A segunda foto, coitada, foi feita com flash direto. Repare nas sombras horrendas projetadas pela cadeira e a pela planta, na parede, atrás dos anjos, do reflexo do flash nas taças... coisa do demônio. Bem que você disse "eu odeio flash". Cara (ou moçoila) esperto(a).



A terceira foto foi feita com... flash!!! Ora, mas como, dirá você. Simples. Flashes que não são aqueles que vem embutidos na câmera frequentemente tem o recurso de poder apontar o flash para o teto ("bounce"). Alguns, além do "bounce" (movimento vertical), também possuem o movimento horizontal da cabeça do flash ("swivel"). Com isso dá pra apontar o flash para (quase) tudo quanto é lado. Fora a possibilidade se se usar o flash desacoplado da câmera, disparado por fio, rádio-freqüência ou fotocélula (mas isso tudo fica para um post futuro).

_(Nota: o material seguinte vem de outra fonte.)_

-- ==== Sys2Proof/Machine/Memory.lean ====
section
/-! DEFINITION. The commands of the memories: block reads and buffer timeouts (R294, R296, R317, R318), the scrubber and soft
repair (R324, R326), refresh (R305 to R307), drift correction (R310), self-refresh and rate switch (R311, R312). -/

namespace Sys2Proof.Machine

/-- Stored bits of a block inverted. -/
def Side.upset (x : Side) (k : MemSel) (blk : Nat) (fs : List (Nat × Nat)) : Side :=
  let m := x.memOf k
  let l := fs.foldl (fun l f => if l.contains f then l.filter (· != f) else l ++ [f]) ((aget m.flips blk).getD [])
  x.setMem k { m with flips := if l.isEmpty then adel m.flips blk else aput m.flips blk l }

/-- A block read as the row gives it: bits that have decayed, and the block that the array answered with. -/
def State.readRow (s : State) (sd : SideId) (k : MemSel) (blk reached : Nat) (fs : List (Nat × Nat)) : State :=
  let x := (s.side sd).upset k reached fs
  let r := (x.flushBlk k blk).decodeBlk k blk reached
  (s.setSide sd r.1).setRd (if r.2.2.1 then List.replicate k.n 0 else r.2.1)

/-- SRAM_READ (R317). -/
def execSramRead (sd : SideId) (blk reached : Nat) (flips : List (Fin 8 × Fin 42)) (s : State) : Host.Outcome State Fault Refusal :=
  .next (if blk < 2 ^ 21 && reached < 2 ^ 21 then s.readRow sd .sram blk reached (flips.map (fun f => (f.1.val, f.2.val))) else s)

/-- DRAM_READ (R294). A read of a channel in self-refresh waits (R311). -/
def execDramRead (sd : SideId) (blk reached : Nat) (flips : List (Fin 16 × Fin 40)) (s : State) : Host.Outcome State Fault Refusal :=
  let e := (s.side sd).dram.extent / 16
  .next (if blk < e && reached < e && !(s.side sd).asleep .dram blk then s.readRow sd .dram blk reached (flips.map (fun f => (f.1.val, f.2.val))) else s)

/-- MERGE_TIMEOUT (R318), of the SRAM or of a Cox core's memories (R330). -/
def execMergeTimeout (sd : SideId) (b : MergeBlk) (s : State) : Host.Outcome State Fault Refusal :=
  .next (s.mod sd (fun x => x.flushBlk (if b.cox then .cox else .sram) b.blk))

/-- GATHER_TIMEOUT (R296): 1 µs has passed for a port's block. -/
def execGatherTimeout (sd : SideId) (b : GatherBlk) (s : State) : Host.Outcome State Fault Refusal :=
  .next (s.mod sd (fun x => x.flushEnts .dram (MemSel.dram.takes b.port.val b.blk)))

/-! ### Soft repair (R315, R326) -/

/-- R315: the physical row of word i of an SRAM block within its bank. -/
def sramRow (blk i : Nat) : Nat :=
  let n := blk % 2 ^ (if blk < 2 ^ 20 then 19 else 20) / 128
  16 * (n / 8) + 2 * i + n / 4 % 2

/-- R315: physical rows of a bank. -/
def bankRows (bank : Nat) : Nat := if bank < 256 then 8192 else 16384

/-- The four blocks whose words share a physical row of a bank. -/
def rowBlocks (bank row : Nat) : List Nat :=
  (List.range 4).map (fun j =>
    let n := 8 * (row / 16) + 4 * (row % 2) + j
    if bank < 256 then 2 ^ 19 * (bank / 128) + 128 * n + bank % 128 else 2 ^ 20 + 128 * n + (bank - 256))

/-- R326: word i of a block is read and decoded through the block, and written to a spare row: a stored bit of it that the decoder mends
is right from then on. -/
def Side.respare (x : Side) (b i : Nat) : Side :=
  let r := (x.flushBlk .sram b).decodeBlk .sram b b
  match r.2.2.2 with
  | some bit => if bit.1 == i then r.1.upset .sram b [bit] else r.1
  | none => r.1

/-- R326: a row's words are decoded and written to a spare of its bank; BUSY stands until the next DEVCLK edge (assumption log 127). -/
def Side.repairRow (x : Side) (bank row : Nat) : Side :=
  if (x.sram.repairs.filter (fun r => r.1 == bank)).length ≥ 16 then x.raise SRAM_REPAIR_STAT.SPARES_OUT
  else
    let i := row % 16 / 2
    let x := (rowBlocks bank row).foldl (fun x b => x.respare b i) x
    let x := { x with sram := { x.sram with repairs := x.sram.repairs ++ [(bank, row)] } }.raise SRAM_REPAIR_STAT.BUSY
    ((x.set SRAM_REPAIR_STAT.LAST_BANK bank).set SRAM_REPAIR_STAT.LAST_ROW row).inc SRAM_REPAIR_COUNT.whole

/-- A write of SRAM_REPAIR_REQ (R326). -/
def Side.wRepairReq (x : Side) (v : Word) : Side :=
  let x := (x.set SRAM_REPAIR_REQ.BANK (bitsOf v.toNat 34 26)).set SRAM_REPAIR_REQ.ROW (bitsOf v.toNat 25 12)
  if !bitAt v.toNat 35 then x
  else
    let bank := bitsOf v.toNat 34 26
    let row := bitsOf v.toNat 25 12
    if bank > 383 || row ≥ bankRows bank || x.on SRAM_REPAIR_STAT.BUSY then x.raise SRAM_REPAIR_STAT.REFUSED
    else x.repairRow bank row

/-! ### The scrubber (R324) -/

/-- What the scrubber does with a block: a mended block is written back, the rest is the read's own doing. Answers the stored bit it
corrected. -/
def Side.scrubRead (x : Side) (k : MemSel) (blk : Nat) : Side × Option (Nat × Nat) :=
  let r := (x.flushBlk k blk).decodeBlk k blk blk
  (if r.2.2.2.isSome then r.1.setMem k ((r.1.memOf k).store k.n blk r.2.1 false) else r.1, r.2.2.2)
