/-- R151: the post-processor stops at once: accumulations in progress are discarded, images kept. -/
def Side.ppStop (x : Side) (c : Chan) : Side :=
  let x := (x.xsStop c).densStop c
  let pp := x.ppOf c
  let x := x.setPp c { pp with
    slots := pp.slots.map (fun sl => { Slot.init with seq := sl.seq }), bands := List.replicate 8 ⟨0, 0, 0, 0, false⟩, bandChg := [], voidHead := false }
  (x.drop (PP_STAT.RUNNING c.n)).srcStop c 2

/-- R151: CONFIGURE of the SPECTRAL block takes effect at instant t. -/
def effSpectral (sd : SideId) (c : Chan) (st : Staged) (t : Nat) (s : State) : State :=
  let x := s.side sd
  let pp := x.ppOf c
  let new := st.words
  let old := pp.block
  let was := x.on (PP_STAT.RUNNING c.n)
  let kept := blkKeep ppMasks new
  if !was && ppRun new then
    if !x.on (XF_STAT.RUNNING c.n) then s.refuse sd st stXfStopped
    else
      match s.ppCheck sd c new true (ppXsEn new) with
      | 0 => (s.ppStart sd c new t).complete sd st stOK t 0 0
      | e => s.refuse sd st e
  else if was && !ppRun new then
    if x.armed c && ((x.on STARTER_STAT.RUNNING && stUsesFreq x.starter.force c.n)
        || (x.acqOf c).armed.any (fun r => lget r.stop 0 0 == 1)) then s.refuse sd st stChannelActive
    else if ppEncBad new then s.refuse sd st stBadParam
    else
      let s := (s.endRetires sd c (x.get (XF_STAT.SEATS c.n))).mod sd (fun x => x.ppStop c)
      let s := s.mod sd (fun x => x.setPp c { x.ppOf c with block := kept })
      ((s.finishPp sd c).finishCfg sd 4 (x.densSrc c) (fun _ => true)).complete sd st stOK t 0 0
  else if was then
    if ppXsEn old && ppXsEn new && (ppXsRemote old != ppXsRemote new || ppXsRch old != ppXsRch new || bw old 2 != bw kept 2
        || bw old 3 != bw kept 3) then s.refuse sd st stXsRunning
    else
      match s.ppCheck sd c new false (ppXsEn new && !ppXsEn old) with
      | 0 =>
        let pp := (List.range 6).foldl (fun (pp : Pp) i => pp.slotChange new i t) pp
        let pp := if bandsDiffer old kept then { pp with bandChg := pp.bandChg ++ [⟨t, kept⟩] } else pp
        let s := s.setSide sd (x.setPp c { pp with block := kept })
        let s := if ppXsEn old && !ppXsEn new
          then (s.endRetires sd c (x.get (XF_STAT.SEATS c.n))).mod sd (fun x => x.xsStop c) else s
        let s := if ppXsEn new && !ppXsEn old then s.xsStart sd c kept t else s
        (s.cfgWaits sd st t 0).finishPp sd c
      | e => s.refuse sd st e
  else if ppEncBad new then s.refuse sd st stBadParam
  else (s.setSide sd (x.setPp c { pp with block := kept })).complete sd st stOK t 0 0

/-! ### TRACE_READ (R148) -/

/-- Another TRACE_READ of the slot copies. -/
def Side.traceBusy (x : Side) (c : Chan) (slot : Nat) : Bool := (x.traceLock c slot).isSome

/-- A TRACE_READ begins to copy the current image: instant, buffer, SEQ, length, address. -/
def Side.traceBegin (x : Side) (c : Chan) (st : Staged) (t : Nat) : Side :=
  let slot := bitsOf st.e.op4 18 16
  let i := lget (x.ppOf c).images slot ⟨0, 0, 0, none, 0⟩
  let buf := i.cur.getD 0
  let a := i.base + buf * i.wi
  let r := x.readWord .sram a
  r.1.restage { st with running := true, aux := [(t : Int), buf, r.2.1.toNat, i.len, a] }

/-- TRACE_READ takes effect: copies of one slot run one after the other. -/
def effTraceRead (sd : SideId) (c : Chan) (st : Staged) (t : Nat) (s : State) : State :=
  let x := s.side sd
  let slot := bitsOf st.e.op4 18 16
  let i := lget (x.ppOf c).images slot ⟨0, 0, 0, none, 0⟩
  let need := if bitAt st.e.op4 19 then (9 * i.len + 1) / 2 else 8 * i.len
  if i.cur.isNone then s.refuse sd st stNoData
  else if st.e.op6 % 2 ^ 32 < need then s.refuse sd st stBadParam
  else if x.traceBusy c slot then s.mod sd (fun x => x.restage { st with running := true, aux := [(t : Int), -1] })
  else s.setSide sd (x.traceBegin c st t)

end Sys2Proof.Machine
end

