/-! ### Handover and claim (R32 to R34) -/

/-- The side of TARGET. -/
def coxTarget (e : CmdEntry) : SideId := SideId.ofBit (bitAt e.op4 0)

/-- COX_HANDOVER is executed on a side with boundary T (R32 to R34). -/
def stageHandover (sd : SideId) (st : Staged) (t : Nat) (s : State) : State :=
  let target := coxTarget st.e
  let x := s.side sd
  let put := fun (claim : Bool) =>
    let h : Handover := ⟨target, t, st.issuer, sd, st.id, claim⟩
    ({ s with keel := { s.keel with handover := s.keel.handover ++ [h] } }).cfgWaits sd st t 0
  if s.keel.up then
    if (s.side target).on KEEL_COX_STAT.COX_HELD then s.complete sd st stOK x.now 0 0
    else if t < st.texec + nsLsb 2000 then s.refuse sd st stCoxLate
    else if s.keel.resolving then s.refuse sd st stCoxBusy
    else put false
  else if !bitAt st.e.op4 1 || target != sd then s.refuse sd st stKeelDown
  else put true

/-- R34: a claim: the side takes cox with the Keel down. A side that holds cox already keeps its epoch: R26 raises it for a side that
takes cox, and the rule is silent on a present holder. Log entry 110: DESIGN CHOICE. -/
def Side.claimCox (x : Side) (other : Nat) : Side :=
  if x.on KEEL_COX_STAT.COX_HELD then x else x.takeCox (epochAbove (x.get KEEL_COX_STAT.EPOCH) other)

/-- R33, R181: cox moves at T. -/
def State.moveCox (s : State) (w : SideId) (t : Nat) : State :=
  let l := w.other
  let ep := epochAbove ((s.side l).get KEEL_COX_STAT.EPOCH) 0
  let new := fun (x : Side) =>
    let x := (x.takeCox ep).raise RT_STAT.SYNCED
    let x := if x.on RT_CTRL.DISC_EN then { x with rt := { x.rt with ppsFirst := true, ppsLast := none } } else x
    { x with rt := { x.rt with ppsFrom := t } }
  let old := fun (x : Side) =>
    let x := ((x.drop KEEL_COX_STAT.COX_HELD).drop KEEL_COX_STAT.HELD_THROUGH).set KEEL_COX_STAT.EPOCH ep
    let x := (x.drop RT_STAT.SYNCED).set FAULT_SUMMARY.whole 0
    { x with rt := { x.rt with p := 0, syncRun := 0, syncLast := none } }
  let ev := fun (x : Side) => x.event 0x0D t (w.n + 2 * ep : Nat) 0
  let s := (s.mod w (fun x => ev (new x))).mod l (fun x => ev (old x))
  { s with keel := { s.keel with moved := some (l, t) } }

/-- A staged handover's boundary has come, in race time of the side that acts. -/
def State.handoverDue (s : State) (h : Handover) : Bool :=
  decide ((s.side (if h.claim then h.target else h.target.other)).now ≥ h.t)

Em resumo, a suavidade da luz (qualquer luz) é relativa ao tamanho relativo da fonte emissora de luz em relação ao objeto fotografado. Um flash é uma luz pequena (diz-se pontual): a cabeça do flash é infinitamente menor do que um bom lustre. Então a luz é mais "dura" (mais focada, mais sombras). Mas se apontamos para o teto (ou para uma sombrinha reflexiva usada por fotógrafos), a luz se espalha e volta. Então a nossa fonte de luz passa a ser boa parte do teto (nosso refletor), e isso é bem maior do que o lustre, por exemplo. Ou mesmo maior do que a janela, dependendo da janela. No caso da sombrinha, a fonte de luz fica do tamanho do diâmetro da sombrinha. Quanto mais próxima do objeto fotografado, maior o tamanho relativo da fonte de luz e portanto maior a suavidade da luz.

Se o que você pensou é "ah, mas não quero (ou posso) investir em um flash externo", bem, você já tomou a sua decisão quanto a que tipo de fotos vai tirar à noite. Ou tremidas (mesmo o estabilizador ótico e/ou ISO alto não fazem milagres completos) ou então com o delicioso visual de explosão nuclear. A decisão é de cada um; estética, gosto e capacidade financeira são assuntos complexos.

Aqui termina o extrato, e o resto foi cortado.